[Stored items from a collection]
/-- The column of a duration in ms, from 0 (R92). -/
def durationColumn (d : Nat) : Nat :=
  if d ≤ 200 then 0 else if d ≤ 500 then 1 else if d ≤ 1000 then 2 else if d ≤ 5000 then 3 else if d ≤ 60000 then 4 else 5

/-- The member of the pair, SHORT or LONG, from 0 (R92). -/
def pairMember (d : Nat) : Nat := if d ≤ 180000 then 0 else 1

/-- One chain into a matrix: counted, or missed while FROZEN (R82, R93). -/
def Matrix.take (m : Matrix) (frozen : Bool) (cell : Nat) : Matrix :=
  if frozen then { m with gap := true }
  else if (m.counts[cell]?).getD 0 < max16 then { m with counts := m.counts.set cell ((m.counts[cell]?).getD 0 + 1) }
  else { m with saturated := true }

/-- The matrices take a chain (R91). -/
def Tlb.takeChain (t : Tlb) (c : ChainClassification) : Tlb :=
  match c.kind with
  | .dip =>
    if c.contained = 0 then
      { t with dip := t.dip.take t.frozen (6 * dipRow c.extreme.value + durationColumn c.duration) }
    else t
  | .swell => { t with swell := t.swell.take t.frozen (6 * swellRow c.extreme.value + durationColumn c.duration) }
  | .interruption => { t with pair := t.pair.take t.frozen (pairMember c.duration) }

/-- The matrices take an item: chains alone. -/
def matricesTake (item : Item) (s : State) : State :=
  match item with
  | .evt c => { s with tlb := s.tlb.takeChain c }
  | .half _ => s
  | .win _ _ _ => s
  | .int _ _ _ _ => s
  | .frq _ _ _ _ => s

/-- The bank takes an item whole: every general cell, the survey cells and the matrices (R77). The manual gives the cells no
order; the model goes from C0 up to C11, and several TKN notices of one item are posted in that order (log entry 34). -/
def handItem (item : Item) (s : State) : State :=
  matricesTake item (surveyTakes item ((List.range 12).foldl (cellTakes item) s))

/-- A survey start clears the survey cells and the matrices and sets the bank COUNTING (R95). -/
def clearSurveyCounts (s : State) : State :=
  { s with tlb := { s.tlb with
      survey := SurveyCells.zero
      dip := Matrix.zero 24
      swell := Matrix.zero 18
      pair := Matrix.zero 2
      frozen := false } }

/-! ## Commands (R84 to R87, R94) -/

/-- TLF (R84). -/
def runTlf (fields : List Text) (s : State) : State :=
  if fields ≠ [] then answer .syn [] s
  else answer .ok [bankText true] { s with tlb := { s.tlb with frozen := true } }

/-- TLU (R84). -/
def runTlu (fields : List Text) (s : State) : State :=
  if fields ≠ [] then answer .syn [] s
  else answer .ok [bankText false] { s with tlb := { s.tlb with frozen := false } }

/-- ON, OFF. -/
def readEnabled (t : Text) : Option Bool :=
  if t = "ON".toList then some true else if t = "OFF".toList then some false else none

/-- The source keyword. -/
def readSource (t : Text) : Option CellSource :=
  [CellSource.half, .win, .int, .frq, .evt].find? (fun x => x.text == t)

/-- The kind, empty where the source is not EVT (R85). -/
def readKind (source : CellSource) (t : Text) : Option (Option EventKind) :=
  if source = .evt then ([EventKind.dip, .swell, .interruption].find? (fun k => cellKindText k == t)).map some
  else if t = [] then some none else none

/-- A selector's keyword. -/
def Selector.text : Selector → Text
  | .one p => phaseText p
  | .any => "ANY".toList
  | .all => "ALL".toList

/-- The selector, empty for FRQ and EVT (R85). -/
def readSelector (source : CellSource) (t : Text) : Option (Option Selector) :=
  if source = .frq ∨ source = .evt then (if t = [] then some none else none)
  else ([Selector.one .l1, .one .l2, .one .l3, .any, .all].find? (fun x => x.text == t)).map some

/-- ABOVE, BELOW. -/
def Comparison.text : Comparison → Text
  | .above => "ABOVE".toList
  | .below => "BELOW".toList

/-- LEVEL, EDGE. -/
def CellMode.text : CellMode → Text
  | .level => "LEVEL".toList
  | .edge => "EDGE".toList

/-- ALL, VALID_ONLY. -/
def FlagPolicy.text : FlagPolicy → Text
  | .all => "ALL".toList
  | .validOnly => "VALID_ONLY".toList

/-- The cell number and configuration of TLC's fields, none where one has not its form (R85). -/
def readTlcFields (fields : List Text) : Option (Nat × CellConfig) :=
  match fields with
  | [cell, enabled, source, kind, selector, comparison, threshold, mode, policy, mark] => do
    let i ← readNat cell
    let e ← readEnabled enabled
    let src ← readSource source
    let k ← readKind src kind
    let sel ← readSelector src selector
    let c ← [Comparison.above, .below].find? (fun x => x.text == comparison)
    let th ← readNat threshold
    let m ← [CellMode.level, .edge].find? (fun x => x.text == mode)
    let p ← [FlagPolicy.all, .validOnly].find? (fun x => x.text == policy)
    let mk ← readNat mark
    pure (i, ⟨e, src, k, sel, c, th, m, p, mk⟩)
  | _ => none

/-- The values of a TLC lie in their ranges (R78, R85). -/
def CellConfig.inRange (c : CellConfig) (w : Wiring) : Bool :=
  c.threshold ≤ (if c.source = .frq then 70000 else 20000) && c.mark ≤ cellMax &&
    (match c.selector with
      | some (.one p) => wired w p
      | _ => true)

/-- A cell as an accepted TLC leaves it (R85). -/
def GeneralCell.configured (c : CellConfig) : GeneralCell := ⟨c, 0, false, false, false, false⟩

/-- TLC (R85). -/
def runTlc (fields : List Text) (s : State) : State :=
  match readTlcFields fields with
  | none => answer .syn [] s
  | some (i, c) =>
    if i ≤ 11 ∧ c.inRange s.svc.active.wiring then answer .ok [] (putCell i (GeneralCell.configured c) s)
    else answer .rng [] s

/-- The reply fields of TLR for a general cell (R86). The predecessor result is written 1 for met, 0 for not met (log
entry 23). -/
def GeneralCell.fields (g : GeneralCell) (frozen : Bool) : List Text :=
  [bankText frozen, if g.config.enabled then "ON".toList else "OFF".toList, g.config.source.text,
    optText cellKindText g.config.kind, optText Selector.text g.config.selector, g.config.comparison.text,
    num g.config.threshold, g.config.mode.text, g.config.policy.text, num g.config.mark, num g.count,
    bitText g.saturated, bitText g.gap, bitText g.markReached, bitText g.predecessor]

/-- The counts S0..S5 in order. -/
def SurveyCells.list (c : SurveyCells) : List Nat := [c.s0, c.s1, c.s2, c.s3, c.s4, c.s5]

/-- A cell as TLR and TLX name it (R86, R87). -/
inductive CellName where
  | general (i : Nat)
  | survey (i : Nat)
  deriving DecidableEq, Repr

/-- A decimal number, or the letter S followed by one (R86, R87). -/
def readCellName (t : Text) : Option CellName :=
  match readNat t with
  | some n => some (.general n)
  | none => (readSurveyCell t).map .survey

---

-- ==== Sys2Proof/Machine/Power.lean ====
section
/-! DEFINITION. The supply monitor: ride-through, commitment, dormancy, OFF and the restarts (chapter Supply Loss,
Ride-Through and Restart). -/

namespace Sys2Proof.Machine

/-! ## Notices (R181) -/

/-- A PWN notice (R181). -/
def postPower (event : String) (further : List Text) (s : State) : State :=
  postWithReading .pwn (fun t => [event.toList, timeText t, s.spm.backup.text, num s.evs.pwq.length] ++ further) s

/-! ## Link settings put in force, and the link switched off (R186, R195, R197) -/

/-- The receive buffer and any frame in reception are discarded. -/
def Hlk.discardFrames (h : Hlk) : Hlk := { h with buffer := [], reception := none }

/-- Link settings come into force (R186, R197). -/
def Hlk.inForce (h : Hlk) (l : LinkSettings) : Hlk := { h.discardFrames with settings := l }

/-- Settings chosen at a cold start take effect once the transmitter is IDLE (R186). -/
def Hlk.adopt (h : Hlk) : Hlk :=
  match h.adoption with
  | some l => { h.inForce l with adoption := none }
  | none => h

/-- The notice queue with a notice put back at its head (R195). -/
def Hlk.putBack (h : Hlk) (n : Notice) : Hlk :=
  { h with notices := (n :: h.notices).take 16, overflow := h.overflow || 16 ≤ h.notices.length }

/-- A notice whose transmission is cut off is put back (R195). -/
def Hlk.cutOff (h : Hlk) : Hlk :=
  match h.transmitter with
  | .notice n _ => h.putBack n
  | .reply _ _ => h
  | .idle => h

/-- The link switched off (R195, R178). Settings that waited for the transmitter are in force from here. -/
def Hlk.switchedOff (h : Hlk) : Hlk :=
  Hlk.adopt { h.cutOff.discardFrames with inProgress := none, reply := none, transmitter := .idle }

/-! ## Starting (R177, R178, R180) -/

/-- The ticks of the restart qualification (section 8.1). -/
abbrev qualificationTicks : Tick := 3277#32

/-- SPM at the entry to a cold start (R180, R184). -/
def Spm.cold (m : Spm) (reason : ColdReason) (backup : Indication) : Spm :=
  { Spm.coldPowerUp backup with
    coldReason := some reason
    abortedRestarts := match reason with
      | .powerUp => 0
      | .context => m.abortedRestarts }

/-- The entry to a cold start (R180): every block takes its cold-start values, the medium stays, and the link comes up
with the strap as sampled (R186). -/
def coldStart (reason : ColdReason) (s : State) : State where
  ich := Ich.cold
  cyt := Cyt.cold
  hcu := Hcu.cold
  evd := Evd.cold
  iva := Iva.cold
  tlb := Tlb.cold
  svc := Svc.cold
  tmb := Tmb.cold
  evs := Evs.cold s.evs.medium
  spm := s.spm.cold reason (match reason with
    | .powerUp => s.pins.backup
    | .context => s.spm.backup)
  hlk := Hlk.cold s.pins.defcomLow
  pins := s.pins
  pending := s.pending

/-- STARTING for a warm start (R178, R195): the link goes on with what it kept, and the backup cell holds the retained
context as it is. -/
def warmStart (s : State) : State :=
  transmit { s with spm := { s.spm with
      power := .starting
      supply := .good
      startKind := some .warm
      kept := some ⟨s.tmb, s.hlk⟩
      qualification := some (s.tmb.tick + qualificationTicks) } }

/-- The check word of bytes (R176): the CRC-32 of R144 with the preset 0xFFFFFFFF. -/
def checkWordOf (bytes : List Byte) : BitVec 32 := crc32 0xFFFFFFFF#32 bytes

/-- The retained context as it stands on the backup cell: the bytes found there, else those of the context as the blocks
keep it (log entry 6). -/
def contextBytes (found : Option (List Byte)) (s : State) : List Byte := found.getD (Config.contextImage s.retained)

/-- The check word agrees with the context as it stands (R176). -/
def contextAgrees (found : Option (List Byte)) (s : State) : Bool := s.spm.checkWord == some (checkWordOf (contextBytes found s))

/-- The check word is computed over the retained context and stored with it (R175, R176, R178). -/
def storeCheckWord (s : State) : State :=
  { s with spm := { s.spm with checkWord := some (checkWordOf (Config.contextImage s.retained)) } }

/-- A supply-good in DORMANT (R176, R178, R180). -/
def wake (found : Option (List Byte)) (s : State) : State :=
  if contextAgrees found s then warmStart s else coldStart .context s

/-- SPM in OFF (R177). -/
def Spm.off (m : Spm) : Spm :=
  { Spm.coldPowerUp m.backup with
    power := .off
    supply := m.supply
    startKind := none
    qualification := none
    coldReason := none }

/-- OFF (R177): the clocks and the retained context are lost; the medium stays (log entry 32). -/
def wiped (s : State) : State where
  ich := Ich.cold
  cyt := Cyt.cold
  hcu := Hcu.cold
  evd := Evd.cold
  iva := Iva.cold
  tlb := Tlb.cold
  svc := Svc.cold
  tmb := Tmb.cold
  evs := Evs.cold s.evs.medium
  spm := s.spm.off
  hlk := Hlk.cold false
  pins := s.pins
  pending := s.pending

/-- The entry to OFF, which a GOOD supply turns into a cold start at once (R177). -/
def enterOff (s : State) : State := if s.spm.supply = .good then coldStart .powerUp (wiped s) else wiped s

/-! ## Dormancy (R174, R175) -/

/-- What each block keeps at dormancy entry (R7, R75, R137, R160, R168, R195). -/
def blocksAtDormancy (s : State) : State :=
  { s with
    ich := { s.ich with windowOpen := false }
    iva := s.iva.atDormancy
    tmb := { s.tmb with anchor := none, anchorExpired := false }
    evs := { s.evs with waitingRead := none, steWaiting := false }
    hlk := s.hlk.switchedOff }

==

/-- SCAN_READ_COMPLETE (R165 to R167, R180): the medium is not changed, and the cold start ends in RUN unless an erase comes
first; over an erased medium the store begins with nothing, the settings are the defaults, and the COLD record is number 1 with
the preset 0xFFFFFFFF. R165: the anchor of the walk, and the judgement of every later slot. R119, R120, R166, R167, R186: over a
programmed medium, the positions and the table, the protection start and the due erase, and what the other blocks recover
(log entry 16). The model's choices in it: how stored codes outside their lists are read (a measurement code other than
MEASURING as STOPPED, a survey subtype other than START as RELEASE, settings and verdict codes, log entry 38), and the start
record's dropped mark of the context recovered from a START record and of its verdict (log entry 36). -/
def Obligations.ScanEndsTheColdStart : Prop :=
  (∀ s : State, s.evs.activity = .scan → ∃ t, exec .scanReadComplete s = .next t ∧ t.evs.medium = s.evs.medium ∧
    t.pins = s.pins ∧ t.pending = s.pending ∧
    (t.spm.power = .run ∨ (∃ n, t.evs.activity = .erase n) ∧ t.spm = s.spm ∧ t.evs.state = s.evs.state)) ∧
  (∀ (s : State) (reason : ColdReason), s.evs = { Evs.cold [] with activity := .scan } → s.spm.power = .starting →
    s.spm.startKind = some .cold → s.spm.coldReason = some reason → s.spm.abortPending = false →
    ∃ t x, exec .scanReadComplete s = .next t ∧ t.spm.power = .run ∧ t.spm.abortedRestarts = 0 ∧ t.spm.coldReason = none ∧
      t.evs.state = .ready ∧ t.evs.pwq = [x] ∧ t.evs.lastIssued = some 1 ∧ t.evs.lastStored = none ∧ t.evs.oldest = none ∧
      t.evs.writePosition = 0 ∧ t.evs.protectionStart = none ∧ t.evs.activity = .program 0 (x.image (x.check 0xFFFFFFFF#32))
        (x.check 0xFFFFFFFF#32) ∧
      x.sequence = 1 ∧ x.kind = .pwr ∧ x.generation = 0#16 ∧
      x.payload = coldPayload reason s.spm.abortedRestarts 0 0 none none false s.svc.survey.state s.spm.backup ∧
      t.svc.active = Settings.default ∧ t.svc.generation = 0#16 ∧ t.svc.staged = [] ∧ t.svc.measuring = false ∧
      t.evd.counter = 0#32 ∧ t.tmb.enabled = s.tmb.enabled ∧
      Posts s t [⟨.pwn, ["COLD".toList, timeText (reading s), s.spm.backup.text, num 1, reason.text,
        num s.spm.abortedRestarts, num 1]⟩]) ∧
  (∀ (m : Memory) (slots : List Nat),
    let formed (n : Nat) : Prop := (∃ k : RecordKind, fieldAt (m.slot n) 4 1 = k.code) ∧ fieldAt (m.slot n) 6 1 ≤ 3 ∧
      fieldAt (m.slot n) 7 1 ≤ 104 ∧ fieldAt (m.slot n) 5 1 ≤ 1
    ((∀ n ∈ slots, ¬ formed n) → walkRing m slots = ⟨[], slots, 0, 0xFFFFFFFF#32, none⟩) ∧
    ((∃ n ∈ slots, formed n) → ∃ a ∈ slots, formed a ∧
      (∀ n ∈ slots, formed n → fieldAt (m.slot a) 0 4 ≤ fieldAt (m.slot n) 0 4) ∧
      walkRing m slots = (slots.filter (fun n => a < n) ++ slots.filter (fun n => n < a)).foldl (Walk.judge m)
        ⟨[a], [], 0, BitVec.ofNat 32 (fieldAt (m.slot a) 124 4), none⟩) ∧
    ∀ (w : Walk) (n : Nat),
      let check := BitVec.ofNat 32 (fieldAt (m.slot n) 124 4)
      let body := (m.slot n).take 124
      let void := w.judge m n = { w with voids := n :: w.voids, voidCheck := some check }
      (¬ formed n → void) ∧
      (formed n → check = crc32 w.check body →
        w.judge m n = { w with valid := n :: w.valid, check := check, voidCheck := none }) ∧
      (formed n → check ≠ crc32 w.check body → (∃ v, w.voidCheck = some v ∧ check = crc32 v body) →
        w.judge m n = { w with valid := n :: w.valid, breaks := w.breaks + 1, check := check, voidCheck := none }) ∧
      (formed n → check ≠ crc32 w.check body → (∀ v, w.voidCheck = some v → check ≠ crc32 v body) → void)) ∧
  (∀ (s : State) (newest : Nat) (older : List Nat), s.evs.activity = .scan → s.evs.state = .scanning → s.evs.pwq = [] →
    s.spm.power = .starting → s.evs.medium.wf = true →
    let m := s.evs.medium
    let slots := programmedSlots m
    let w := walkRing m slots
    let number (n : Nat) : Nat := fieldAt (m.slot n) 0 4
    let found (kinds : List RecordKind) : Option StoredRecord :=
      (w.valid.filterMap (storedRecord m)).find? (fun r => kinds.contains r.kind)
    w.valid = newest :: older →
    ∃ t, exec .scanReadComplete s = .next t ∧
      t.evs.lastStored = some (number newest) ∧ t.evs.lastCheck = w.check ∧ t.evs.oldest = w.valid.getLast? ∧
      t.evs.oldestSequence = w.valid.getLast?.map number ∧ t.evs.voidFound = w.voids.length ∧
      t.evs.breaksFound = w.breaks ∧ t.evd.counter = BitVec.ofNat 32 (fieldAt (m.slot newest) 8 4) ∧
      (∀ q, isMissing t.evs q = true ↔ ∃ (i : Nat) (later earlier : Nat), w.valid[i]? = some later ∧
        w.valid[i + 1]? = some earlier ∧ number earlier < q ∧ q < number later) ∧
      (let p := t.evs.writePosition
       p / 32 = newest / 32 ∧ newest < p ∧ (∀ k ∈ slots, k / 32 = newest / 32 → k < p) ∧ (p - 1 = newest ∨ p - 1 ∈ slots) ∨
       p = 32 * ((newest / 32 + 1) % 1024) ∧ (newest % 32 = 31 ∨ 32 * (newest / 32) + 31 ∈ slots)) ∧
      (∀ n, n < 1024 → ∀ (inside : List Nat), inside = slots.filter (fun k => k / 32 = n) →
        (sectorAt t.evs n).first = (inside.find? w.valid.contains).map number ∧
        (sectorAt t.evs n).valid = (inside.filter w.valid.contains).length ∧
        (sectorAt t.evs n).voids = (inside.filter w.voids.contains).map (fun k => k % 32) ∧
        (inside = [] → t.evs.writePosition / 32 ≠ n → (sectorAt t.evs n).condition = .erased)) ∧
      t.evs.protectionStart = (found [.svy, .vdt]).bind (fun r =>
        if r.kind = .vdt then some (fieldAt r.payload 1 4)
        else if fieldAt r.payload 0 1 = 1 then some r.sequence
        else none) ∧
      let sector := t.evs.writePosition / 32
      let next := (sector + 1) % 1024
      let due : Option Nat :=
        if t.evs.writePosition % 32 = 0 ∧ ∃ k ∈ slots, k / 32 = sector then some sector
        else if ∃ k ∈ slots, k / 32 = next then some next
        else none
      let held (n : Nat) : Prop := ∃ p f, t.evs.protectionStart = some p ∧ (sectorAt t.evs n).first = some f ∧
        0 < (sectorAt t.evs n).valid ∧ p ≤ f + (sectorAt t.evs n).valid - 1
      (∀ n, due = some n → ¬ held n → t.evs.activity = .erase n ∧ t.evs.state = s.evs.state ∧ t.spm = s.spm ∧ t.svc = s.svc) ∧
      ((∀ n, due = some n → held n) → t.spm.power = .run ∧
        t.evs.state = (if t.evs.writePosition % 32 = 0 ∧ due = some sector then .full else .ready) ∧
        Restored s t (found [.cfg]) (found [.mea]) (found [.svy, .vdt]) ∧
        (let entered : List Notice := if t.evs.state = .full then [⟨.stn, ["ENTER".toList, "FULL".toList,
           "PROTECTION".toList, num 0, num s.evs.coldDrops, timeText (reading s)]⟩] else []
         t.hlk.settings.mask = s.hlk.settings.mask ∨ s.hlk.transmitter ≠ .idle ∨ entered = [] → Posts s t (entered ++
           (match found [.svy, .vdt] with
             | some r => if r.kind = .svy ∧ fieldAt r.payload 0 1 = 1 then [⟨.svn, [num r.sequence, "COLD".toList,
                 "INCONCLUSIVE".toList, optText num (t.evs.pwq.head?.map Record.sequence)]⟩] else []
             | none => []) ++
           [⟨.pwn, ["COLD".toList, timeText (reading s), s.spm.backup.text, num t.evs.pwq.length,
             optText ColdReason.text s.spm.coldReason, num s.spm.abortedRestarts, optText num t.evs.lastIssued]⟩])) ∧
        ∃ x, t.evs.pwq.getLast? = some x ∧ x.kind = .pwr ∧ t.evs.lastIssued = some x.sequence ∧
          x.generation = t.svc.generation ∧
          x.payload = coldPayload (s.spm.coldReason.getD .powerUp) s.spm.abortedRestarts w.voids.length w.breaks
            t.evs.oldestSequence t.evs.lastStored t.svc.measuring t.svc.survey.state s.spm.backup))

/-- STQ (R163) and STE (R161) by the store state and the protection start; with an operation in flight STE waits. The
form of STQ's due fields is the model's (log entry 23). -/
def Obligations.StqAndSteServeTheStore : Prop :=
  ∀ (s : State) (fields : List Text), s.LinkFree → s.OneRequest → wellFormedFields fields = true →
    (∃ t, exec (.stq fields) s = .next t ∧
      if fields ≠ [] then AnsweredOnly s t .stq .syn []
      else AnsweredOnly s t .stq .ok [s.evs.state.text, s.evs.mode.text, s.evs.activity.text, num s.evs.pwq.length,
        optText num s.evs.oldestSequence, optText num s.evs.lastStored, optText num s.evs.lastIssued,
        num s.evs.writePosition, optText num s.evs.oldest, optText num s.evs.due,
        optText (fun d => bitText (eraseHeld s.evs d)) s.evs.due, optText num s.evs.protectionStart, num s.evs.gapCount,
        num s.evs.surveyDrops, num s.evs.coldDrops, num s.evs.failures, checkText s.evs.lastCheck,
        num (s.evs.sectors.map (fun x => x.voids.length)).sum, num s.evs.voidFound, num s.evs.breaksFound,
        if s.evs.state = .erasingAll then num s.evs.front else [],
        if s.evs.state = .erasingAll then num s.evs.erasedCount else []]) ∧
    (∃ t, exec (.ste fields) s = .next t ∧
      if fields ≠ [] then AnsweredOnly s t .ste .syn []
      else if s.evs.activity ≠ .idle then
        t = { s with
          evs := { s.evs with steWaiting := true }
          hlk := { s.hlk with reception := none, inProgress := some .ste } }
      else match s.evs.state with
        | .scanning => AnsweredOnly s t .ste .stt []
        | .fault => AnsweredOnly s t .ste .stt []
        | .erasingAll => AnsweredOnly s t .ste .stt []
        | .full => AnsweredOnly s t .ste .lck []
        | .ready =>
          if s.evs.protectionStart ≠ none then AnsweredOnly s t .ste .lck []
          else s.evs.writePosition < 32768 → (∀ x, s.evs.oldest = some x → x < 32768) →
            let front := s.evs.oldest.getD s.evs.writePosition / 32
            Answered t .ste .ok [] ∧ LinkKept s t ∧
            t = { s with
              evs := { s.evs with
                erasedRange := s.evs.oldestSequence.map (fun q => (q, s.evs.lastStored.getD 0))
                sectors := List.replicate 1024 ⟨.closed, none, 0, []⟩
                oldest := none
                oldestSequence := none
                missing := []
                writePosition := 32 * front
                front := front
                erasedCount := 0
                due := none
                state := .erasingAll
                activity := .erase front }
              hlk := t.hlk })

> Task directions:
Return a word-for-word copy of the lines above from the one holding "(∀ q, isMissing" through the one holding "(let p := t.evs.writePosition", with both of them included and nothing besides.

> Output for this exercise:
      (∀ q, isMissing t.evs q = true ↔ ∃ (i : Nat) (later earlier : Nat), w.valid[i]? = some later ∧
        w.valid[i + 1]? = some earlier ∧ number earlier < q ∧ q < number later) ∧
      (let p := t.evs.writePosition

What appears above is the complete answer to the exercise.